*** Block opens ***
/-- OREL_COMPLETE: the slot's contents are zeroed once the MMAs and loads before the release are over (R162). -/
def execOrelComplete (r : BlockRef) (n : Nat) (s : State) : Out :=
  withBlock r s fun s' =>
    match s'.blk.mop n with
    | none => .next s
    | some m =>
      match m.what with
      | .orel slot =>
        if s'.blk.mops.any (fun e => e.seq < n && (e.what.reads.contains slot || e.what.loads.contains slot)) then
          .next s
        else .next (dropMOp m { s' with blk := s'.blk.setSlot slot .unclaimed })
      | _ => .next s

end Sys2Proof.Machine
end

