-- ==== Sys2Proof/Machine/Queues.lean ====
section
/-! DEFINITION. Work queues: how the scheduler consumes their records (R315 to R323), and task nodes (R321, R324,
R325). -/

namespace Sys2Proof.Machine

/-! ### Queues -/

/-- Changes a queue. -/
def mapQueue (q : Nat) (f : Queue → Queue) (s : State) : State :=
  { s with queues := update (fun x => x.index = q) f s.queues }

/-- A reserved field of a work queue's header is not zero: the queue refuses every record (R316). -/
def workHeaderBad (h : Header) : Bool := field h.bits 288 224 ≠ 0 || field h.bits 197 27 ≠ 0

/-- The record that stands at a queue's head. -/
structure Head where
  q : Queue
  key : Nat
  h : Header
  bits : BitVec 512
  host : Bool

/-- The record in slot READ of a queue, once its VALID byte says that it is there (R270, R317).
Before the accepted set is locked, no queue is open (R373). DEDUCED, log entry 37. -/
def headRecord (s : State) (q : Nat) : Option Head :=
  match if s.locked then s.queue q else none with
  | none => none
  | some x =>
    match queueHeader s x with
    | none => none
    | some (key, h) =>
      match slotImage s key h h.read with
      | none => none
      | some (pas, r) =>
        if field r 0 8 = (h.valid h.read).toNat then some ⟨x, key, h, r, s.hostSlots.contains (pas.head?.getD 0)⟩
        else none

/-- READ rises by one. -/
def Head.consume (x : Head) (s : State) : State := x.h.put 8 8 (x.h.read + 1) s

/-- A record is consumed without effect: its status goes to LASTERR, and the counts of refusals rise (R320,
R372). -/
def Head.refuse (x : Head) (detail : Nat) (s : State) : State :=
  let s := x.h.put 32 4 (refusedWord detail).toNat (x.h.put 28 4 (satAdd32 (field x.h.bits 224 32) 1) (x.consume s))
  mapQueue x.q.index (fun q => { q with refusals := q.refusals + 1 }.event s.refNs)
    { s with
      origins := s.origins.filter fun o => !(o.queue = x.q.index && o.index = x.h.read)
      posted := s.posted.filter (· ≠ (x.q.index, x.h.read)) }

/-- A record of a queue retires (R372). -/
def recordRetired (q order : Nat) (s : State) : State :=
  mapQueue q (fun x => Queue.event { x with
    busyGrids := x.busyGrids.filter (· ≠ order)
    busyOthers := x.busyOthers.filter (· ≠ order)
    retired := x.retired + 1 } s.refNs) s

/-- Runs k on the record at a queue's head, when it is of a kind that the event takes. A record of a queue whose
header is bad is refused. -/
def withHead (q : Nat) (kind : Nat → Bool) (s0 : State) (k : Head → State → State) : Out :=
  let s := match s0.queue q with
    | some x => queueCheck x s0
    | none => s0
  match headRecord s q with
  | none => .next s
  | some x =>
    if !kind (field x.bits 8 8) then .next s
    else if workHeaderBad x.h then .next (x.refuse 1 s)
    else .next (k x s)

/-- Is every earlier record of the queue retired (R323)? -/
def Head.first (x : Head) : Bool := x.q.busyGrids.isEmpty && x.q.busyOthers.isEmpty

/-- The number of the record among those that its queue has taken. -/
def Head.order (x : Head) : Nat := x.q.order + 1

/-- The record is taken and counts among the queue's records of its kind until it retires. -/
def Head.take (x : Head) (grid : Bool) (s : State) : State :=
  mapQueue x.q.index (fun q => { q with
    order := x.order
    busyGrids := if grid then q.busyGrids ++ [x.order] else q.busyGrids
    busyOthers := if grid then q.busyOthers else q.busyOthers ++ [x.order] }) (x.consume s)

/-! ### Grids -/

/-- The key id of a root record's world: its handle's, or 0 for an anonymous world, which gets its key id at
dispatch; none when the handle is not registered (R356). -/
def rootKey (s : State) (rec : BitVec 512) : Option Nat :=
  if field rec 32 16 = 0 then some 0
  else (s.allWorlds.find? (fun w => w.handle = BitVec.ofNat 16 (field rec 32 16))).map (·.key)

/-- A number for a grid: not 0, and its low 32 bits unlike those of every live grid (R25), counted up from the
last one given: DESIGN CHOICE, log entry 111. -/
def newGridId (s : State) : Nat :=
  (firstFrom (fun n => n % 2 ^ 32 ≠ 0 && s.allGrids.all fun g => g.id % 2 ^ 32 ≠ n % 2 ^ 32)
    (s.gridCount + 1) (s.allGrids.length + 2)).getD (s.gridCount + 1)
*** Block closes ***
--- Exercise objective ---
Could you output, exactly and with nothing else, the lines from the start of the records through the line containing "def mapQueue (q"?

--- Solution to this exercise ---
/-- OREL_COMPLETE: the slot's contents are zeroed once the MMAs and loads before the release are over (R162). -/
def execOrelComplete (r : BlockRef) (n : Nat) (s : State) : Out :=
  withBlock r s fun s' =>
    match s'.blk.mop n with
    | none => .next s
    | some m =>
      match m.what with
      | .orel slot =>
        if s'.blk.mops.any (fun e => e.seq < n && (e.what.reads.contains slot || e.what.loads.contains slot)) then
          .next s
        else .next (dropMOp m { s' with blk := s'.blk.setSlot slot .unclaimed })
      | _ => .next s

end Sys2Proof.Machine
end

-- ==== Sys2Proof/Machine/Queues.lean ====
section
/-! DEFINITION. Work queues: how the scheduler consumes their records (R315 to R323), and task nodes (R321, R324,
R325). -/

namespace Sys2Proof.Machine

/-! ### Queues -/

/-- Changes a queue. -/
def mapQueue (q : Nat) (f : Queue → Queue) (s : State) : State :=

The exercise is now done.